=== Section Start ===

/-- AMO operations (R384). -/
inductive AmoOp where | add | min | max | and | or | xor | exch | cas
  deriving DecidableEq, Repr

/-! ### What the outside supplies to an event -/

/-- A thread of the package: global core, warp of the core, lane of the warp (R6, R80). -/
structure TRef where
  core : Nat
  warp : Nat
  lane : Nat
  deriving DecidableEq, Repr

/-- Statuses of a remote access (R114). -/
inductive RStat where | ok | peerLost | timeout | remoteFault
  deriving DecidableEq, Repr

/-- What an access to another device, or to host memory, brings back: bytes and whether a poisoned sector supplied them, or a
status (R323). -/
inductive Reply where
  | data (bytes : List Byte) (poisoned : Bool)
  | status (st : RStat)
  deriving DecidableEq, Repr

/-- How a launch ends (R368). -/
inductive LStat where | ok | poisoned | dieLost | stackLost | fault
  deriving DecidableEq, Repr

/-- Where a sync word lies, for an add made at it (R216). -/
inductive SyncLoc where
  | shed (die shed off : Nat)
  | home (byte : Nat)
  deriving DecidableEq, Repr

/-- Who appends a packet (R359). -/
inductive Appender where
  | grooms
  | host
  | peer (dev part : Nat)
  deriving DecidableEq, Repr

/-- The source of an Ezkotum message (R466). -/
inductive MsgFrom where
  | mailbox
  | peer (dev : Nat)
  deriving DecidableEq, Repr

/-- A path of a base die: stack index, and p of R426. -/
structure PathId where
  stack : Nat
  p : Nat
  deriving DecidableEq, Repr

/-- What a flit carries of its packet (R412): the channel, whether it is the last flit, the marks of its payload's sectors, the hop, the
world of the source agent, the target and the source device, and the source partition. `tag` stands for the payload. -/
structure FlitBody where
  vc : Nat
  last : Bool
  psn : Nat
  leg : Bool
  ns : Bool
  dst : Nat
  src : Nat
  spart : Nat
  tag : Nat
  deriving DecidableEq, Repr

/-- A flit as a receiver finds it: the fields that the link itself writes, with bits [3:0] of the header; the counter under which it was
sealed, and whether its tag verifies; and what it carries (R412, R423). -/
structure Flit where
  phase : Bool
  seq : Nat
  ack : Nat
  nak : Bool
  idle : Bool
  counter : Nat
  intact : Bool
  zero : Nat
  body : FlitBody
  deriving DecidableEq, Repr

/-- A chunk on its way to a receive channel (R394). -/
structure Chunk where
  srcDev : Nat
  srcPart : Nat
  srcCore : Nat
  channel : Nat
  supervisor : Bool
  len : Nat
  bytes : List Byte
  marks : List Nat
  deriving DecidableEq, Repr

/-- An inbound access of another device (R322, R428): what the threads and the stack cores of a device send. An operand may be POISON
(R354). -/
inductive Inbound where
  | read (size : Nat)
  | write (bytes : List Byte) (poisoned : Bool)
  | atomic (op : AtomOp) (cas u : Bool) (ty : AddTy) (value expected : Nat) (poisoned : Bool)
  | vadd (ty : CTy) (value : Nat) (poisoned : Bool)
  | discard (lines : Nat)
  | syncInit (target : Nat) (poisoned : Bool)
  | syncAdd (units : Nat) (poisoned : Bool)
  /-- a response, on its way to its issuer -/
  | response (flits : Nat)
  deriving DecidableEq, Repr

/-- A packet at the target stack (R412, R428). -/
structure Packet where
  dst : Nat
  src : Nat
  srcPart : Nat
  leg : Bool
  nonSecure : Bool
  pa : Nat
  key : Nat
  op : Inbound
  deriving DecidableEq, Repr

/-- An event record as its four words (R454). -/
structure EvRec where
  w0 : Dword
  ticks : Dword
  addr : Dword
  detail : Dword
  deriving DecidableEq, Repr

/-- A register block of R20. -/
inductive Block where
  | base (s : Nat)
  | die (k : Nat)
  | control
  deriving DecidableEq, Repr

/-- The place that an error of R452 strikes. -/
inductive ErrPlace where
  | vreg (t : TRef) (n : Nat)
  | ureg (core warp n : Nat)
  | tileRow (core : Nat) (launch tile row : Nat)
  | manger (core : Nat) (launch slot sector : Nat)
  | shedWord (die shed word : Nat)
  | l1 (core line : Nat)
  | dieCache (die line : Nat)
  | memory (sector : Nat)
  deriving DecidableEq, Repr

/-- A failure found by the self-test (R462, R464). -/
structure BootFail where
  stage : Fin 8
  code : BitVec 8
  detail : BitVec 16
  ukind : BitVec 3
  unit : BitVec 11
  deriving DecidableEq, Repr

/-- A configuration image as the grooms read it (R463): the enabled units, the heater starting codes by stack and fibre, the key-wrapping
key. Its analogue trims, lane maps, programs and identity key are not seen. -/
structure Image where
  valid : Bool
  version : Nat
  devnum : BitVec 8
  bridge : Bool
  cores : Dword
  dies : BitVec 8
  stackCores : Dword
  heaters : List (BitVec 12)
  kwKey : BitVec 256
  deriving DecidableEq, Repr
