/-- The decoder of Creven words (R375, R376). -/
def decodeCreven (w : Word) : Dec Instr := checked (decC w.toNat)

/-! ### The encoders -/

def Src.code : Src → Nat
  | .v n => n.val
  | .w n => 640 + n.val
  | .k c => 1008 + konstCode c

def Dst.code : Dst → Nat
  | .v n => n.val
  | .w n => 640 + n.val
  | .discard => 1008

def Elem.code : Elem → Nat
  | .i32 => 0 | .i16x2 => 1 | .i8x4 => 2
def ICond.code : ICond → Nat
  | .eq => 0 | .ne => 1 | .lt => 2 | .le => 3 | .gt => 4 | .ge => 5
def FCond.code : FCond → Nat
  | .eq => 0 | .ne => 1 | .lt => 2 | .le => 3 | .gt => 4 | .ge => 5 | .num => 6 | .nan => 7
def Rnd.code : Rnd → Nat
  | .rn => 0 | .rz => 1 | .ru => 2 | .rd => 3
def VFmt.code : VFmt → Nat
  | .f32 => 0 | .f16x2 => 1 | .bf16x2 => 2 | .f64 => 3
def CFmt.code : CFmt → Nat
  | .i32 => 1 | .f32 => 2 | .f16x2 => 3 | .bf16x2 => 4 | .e4m3x4 => 5 | .e5m2x4 => 6 | .e2m1x8 => 7 | .e8m0x4 => 8
  | .f64 => 9 | .i8x4 => 11 | .i16x2 => 12
def Width.code : Width → Nat
  | .b8 => 0 | .b16 => 1 | .b32 => 2 | .b64 => 3 | .b128 => 4
def Cls.code : Cls → Nat
  | .rlx => 0 | .ord => 1 | .acq => 2 | .rel => 3 | .ar => 4
def Hint.code : Hint → Nat
  | .none => 0 | .hold => 1 | .stream => 2
def MFmt.code : MFmt → Nat
  | .e2m1 => 0 | .e4m3 => 1 | .e5m2 => 2 | .int8 => 3 | .bf16 => 4 | .fp16 => 5 | .fp32 => 6
def AtomOp.code : AtomOp → Nat
  | .add => 0 | .min => 1 | .max => 2 | .and => 3 | .or => 4 | .xor => 5 | .exch => 6
def AddTy.code : AddTy → Nat
  | .u32 => 0 | .u64 => 1 | .f32 => 2 | .f16x2 => 3 | .bf16x2 => 4
def CollOp.code : CollOp → Nat
  | .allreduce => 0 | .redscat => 1 | .allgather => 2 | .gather => 3 | .scatadd => 4
def GrpCls.code : GrpCls → Nat
  | .core => 0 | .die => 1 | .wide => 2
def EngCls.code : EngCls → Nat
  | .copy => 0 | .matrix => 1 | .coll => 2
def SpecReg.code : SpecReg → Nat
  | .tid => 0 | .ntid => 1 | .lane => 2 | .warp => 3 | .width => 4 | .core => 5 | .die => 6 | .stack => 7 | .cycles => 8
  | .ticks => 9 | .rack => 10 | .seed => 11 | .fault => 12 | .rerr => 13 | .sbcheck => 14 | .asid => 15 | .gen => 16
  | .part => 17
def VoteMode.code : VoteMode → Nat
  | .ballot => 0 | .any => 1 | .all => 2 | .eq => 3
def ShflMode.code : ShflMode → Nat
  | .idx => 0 | .up => 1 | .down => 2 | .xor => 3
def MovW.code : MovW → Nat
  | .b32 => 0 | .b64 => 1 | .b128 => 2
def PackMode.code : PackMode → Nat
  | .lo => 0 | .hi => 1 | .lohi => 2
def UnpackMode.code : UnpackMode → Nat
  | .lo => 0 | .hi => 1 | .swap => 2
def ScaleMode.code : ScaleMode → Nat
  | .i => 0 | .mul => 1 | .div => 2
def BlkTarget.code : BlkTarget → Nat
  | .e4m3 => 0 | .e5m2 => 1 | .e2m1 => 2
def PhaseSel.code : PhaseSel → Nat
  | .c => 0 | .m => 1 | .w => 2
def ResMode.code : ResMode → Nat
  | .off => 0 | .count => 1 | .rerun => 2
def PrefLvl.code : PrefLvl → Nat
  | .l1 => 0 | .die => 1 | .stack => 2

/-- The issue fields of F3, FI and FE words (R31). -/
def encHdr (h : Hdr) : Nat := b2n h.last * 2 ^ 63 + h.stall.val * 2 ^ 57 + b2n h.neg * 2 ^ 56 + h.pred.val * 2 ^ 53
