/-- One unit of the binade of x × 2^e in FP32, in units of 2^e rounded up. -/
def ulp32 (x : Int) (e : Int) : Int :=
  let u := FFmt.unitOf .f32 (max 1 x.natAbs) e
  if e ≤ u then (2 : Int) ^ (u - e).toNat else 1

/-- π/2 × 2^320 and ln 2 × 2^160. -/
def halfPi320 : Nat := 0x1921fb54442d18469898cc51701b839a252049c1114cf98e804177d4c76273644a29410f31c6809bc
def ln2at160 : Nat := 0xb17217f7d1cf79abc9e3b39803f2f6af40f34316

/-- The Taylor sum of exp of y × 2^-160, y below 2^160: n more terms, the next with index k and value t. -/
def expSum : Nat → Nat → Nat → Nat → Nat
  | 0, _, _, _ => 0
  | n + 1, k, t, y => t + expSum n (k + 1) (t * y / 2 ^ 160 / k) y

/-- 2^x for a finite x: an integer times 2^e, exact to about 2^-150 of itself. -/
def exp2Val (neg : Bool) (m : Nat) (e : Int) : Nat × Int :=
  -- x as a fixed-point number with 160 fraction bits
  let f : Nat := if 0 ≤ e + 160 then m * 2 ^ (e + 160).toNat else m / 2 ^ (-(e + 160)).toNat
  let x : Int := if neg then -(f : Int) else f
  let n := x / 2 ^ 160
  let frac := (x % 2 ^ 160).toNat
  (expSum 60 1 (2 ^ 160) (frac * ln2at160 / 2 ^ 160), n - 160)

/-- The fraction bits of log2 of z × 2^-200, z in [2^200, 2^201): one bit for each squaring. -/
def log2Bits : Nat → Nat → Nat → Nat
  | 0, _, acc => acc
  | n + 1, z, acc =>
    let z2 := z * z / 2 ^ 200
    if 2 ^ 201 ≤ z2 then log2Bits n (z2 / 2) (2 * acc + 1) else log2Bits n z2 (2 * acc)

/-- log2 of m × 2^e, m > 0, with 100 fraction bits. -/
def log2Val (m : Nat) (e : Int) : Int :=
  let l := Nat.log2 m
  let z := m * 2 ^ 200 / 2 ^ l
  (e + l) * 2 ^ 100 + (log2Bits 100 z 0 : Nat)

/-- The alternating Taylor sum of sin (k = 2, t = r) or cos (k = 1, t = 1) of r × 2^-160: n more terms. -/
def trigSum : Nat → Nat → Int → Int → Int
  | 0, _, _, _ => 0
  | n + 1, k, t, r2 => t + trigSum n (k + 2) (-(t * r2 / 2 ^ 160 / ((k * (k + 1) : Nat) : Int))) r2

/-- sin (or cos) of a finite value in radians, with 160 fraction bits. -/
def trigVal (cos neg : Bool) (m : Nat) (e : Int) : Int :=
  let f : Nat := if 0 ≤ e + 320 then m * 2 ^ (e + 320).toNat else m / 2 ^ (-(e + 320)).toNat
  let x : Int := if neg then -(f : Int) else f
  let h : Int := halfPi320
  let q := (2 * x + h) / (2 * h)
  let r := (x - q * h) / 2 ^ 160
  let r2 := r * r / 2 ^ 160
  let s := trigSum 32 2 r r2
  let c := trigSum 32 1 (2 ^ 160) r2
  match (q + (if cos then 1 else 0)) % 4 with
  | 0 => s
  | 1 => c
  | 2 => -s
  | _ => -c

/-- FRSQ: within 1 ulp of 1/√x (R162, R163). -/
def frsqCode (src : Nat) (ftz : Bool) : Nat :=
  match FFmt.decodeZ .f32 ftz src with
  | .nan => FFmt.nan .f32
  | .inf s => if s then FFmt.nan .f32 else 0
  | .fin s m e =>
    if m = 0 then FFmt.signBit .f32 s + 0x7F800000
    else if s then FFmt.nan .f32
    else
      -- 1/√(m 2^e) in units of 2^d
      let k : Nat := if e % 2 = 0 then 240 else 241
      let q := isqrt (2 ^ k / m)
      let d : Int := -((e + k) / 2)
      let u := ulp32 q d
      flushCode ftz (pickWithin 1 src ftz ((q : Int) - u) ((q : Int) + u) d)

/-- FEXP2 (R162, R163). Far below the least subnormal, the values within 2 ulp are -1 to 2 times it. -/
def fexp2Code (src : Nat) (ftz : Bool) : Nat :=
  match FFmt.decodeZ .f32 ftz src with
  | .nan => FFmt.nan .f32
  | .inf s => if s then 0 else 0x7F800000
  | .fin s m e =>
    if m = 0 then 0x3F800000
    else
      let big := decide (10 ≤ e + (Nat.log2 m : Int))
      let isInt := decide (0 ≤ e) || m % 2 ^ (-e).toNat == 0
      let n : Int := if 0 ≤ e then m * 2 ^ e.toNat else (m / 2 ^ (-e).toNat : Nat)
      let x := if s then -n else n
      if big then flushCode ftz (if s then pickWithin 2 src ftz (-1) 2 (-149) else 0x7F800000)
      else if isInt && decide (-149 ≤ x) && decide (x ≤ 127) then flushCode ftz (FFmt.round .f32 .rn false (.fin false 1 x))
      else
        let r := exp2Val s m e
        let u := 2 * ulp32 r.1 r.2
        flushCode ftz (pickWithin 2 src ftz ((r.1 : Int) - u) ((r.1 : Int) + u) r.2)

/-- FLOG2 (R162, R163). -/
def flog2Code (src : Nat) (ftz : Bool) : Nat :=
  match FFmt.decodeZ .f32 ftz src with
  | .nan => FFmt.nan .f32
  | .inf s => if s then FFmt.nan .f32 else 0x7F800000
  | .fin s m e =>
    if m = 0 then 0xFF800000
    else if s then FFmt.nan .f32
    else
      let l := Nat.log2 m
      if m = 2 ^ l then FFmt.round .f32 .rn false (.fin (decide (e + l < 0)) (e + l).natAbs 0)
      else
        let y := log2Val m e
        -- 0.5 ≤ x ≤ 2
        let near := e + l == -1 || e + l == 0
        let u : Int := if near then 2 ^ 78 else 2 * ulp32 y (-100)
        flushCode ftz (pickWithin 3 src ftz (y - u) (y + u) (-100))

/-- FSIN and FCOS (R162, R163). A cosine of x ≠ 0 lies below 1, by less than the precision of `trigVal` where x is small. -/
def ftrigCode (cos : Bool) (src : Nat) (ftz : Bool) : Nat :=
  match FFmt.decodeZ .f32 ftz src with
  | .nan => FFmt.nan .f32
  | .inf _ => FFmt.nan .f32
  | .fin s m e =>
    if m = 0 then (if cos then 0x3F800000 else FFmt.signBit .f32 s)
    else
      let y := trigVal cos s m e
      let u : Int := 2 ^ 138
      flushCode ftz (pickWithin (if cos then 5 else 4) src ftz (y - u) (y + u - b2n cos) (-160))

end Sys2Proof.Machine
end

=== Section End ===

Exercise prompt
All lines above from the line with "(byte : Nat)" through the line with "structure FlitBody where", both included, are to be set down exactly, with nothing else.

Result for this task
  | home (byte : Nat)
  deriving DecidableEq, Repr

/-- Who appends a packet (R359). -/
inductive Appender where
  | grooms
  | host
  | peer (dev part : Nat)
  deriving DecidableEq, Repr

/-- The source of an Ezkotum message (R466). -/
inductive MsgFrom where
  | mailbox
  | peer (dev : Nat)
  deriving DecidableEq, Repr

/-- A path of a base die: stack index, and p of R426. -/
structure PathId where
  stack : Nat
  p : Nat
  deriving DecidableEq, Repr

/-- What a flit carries of its packet (R412): the channel, whether it is the last flit, the marks of its payload's sectors, the hop, the
world of the source agent, the target and the source device, and the source partition. `tag` stands for the payload. -/
structure FlitBody where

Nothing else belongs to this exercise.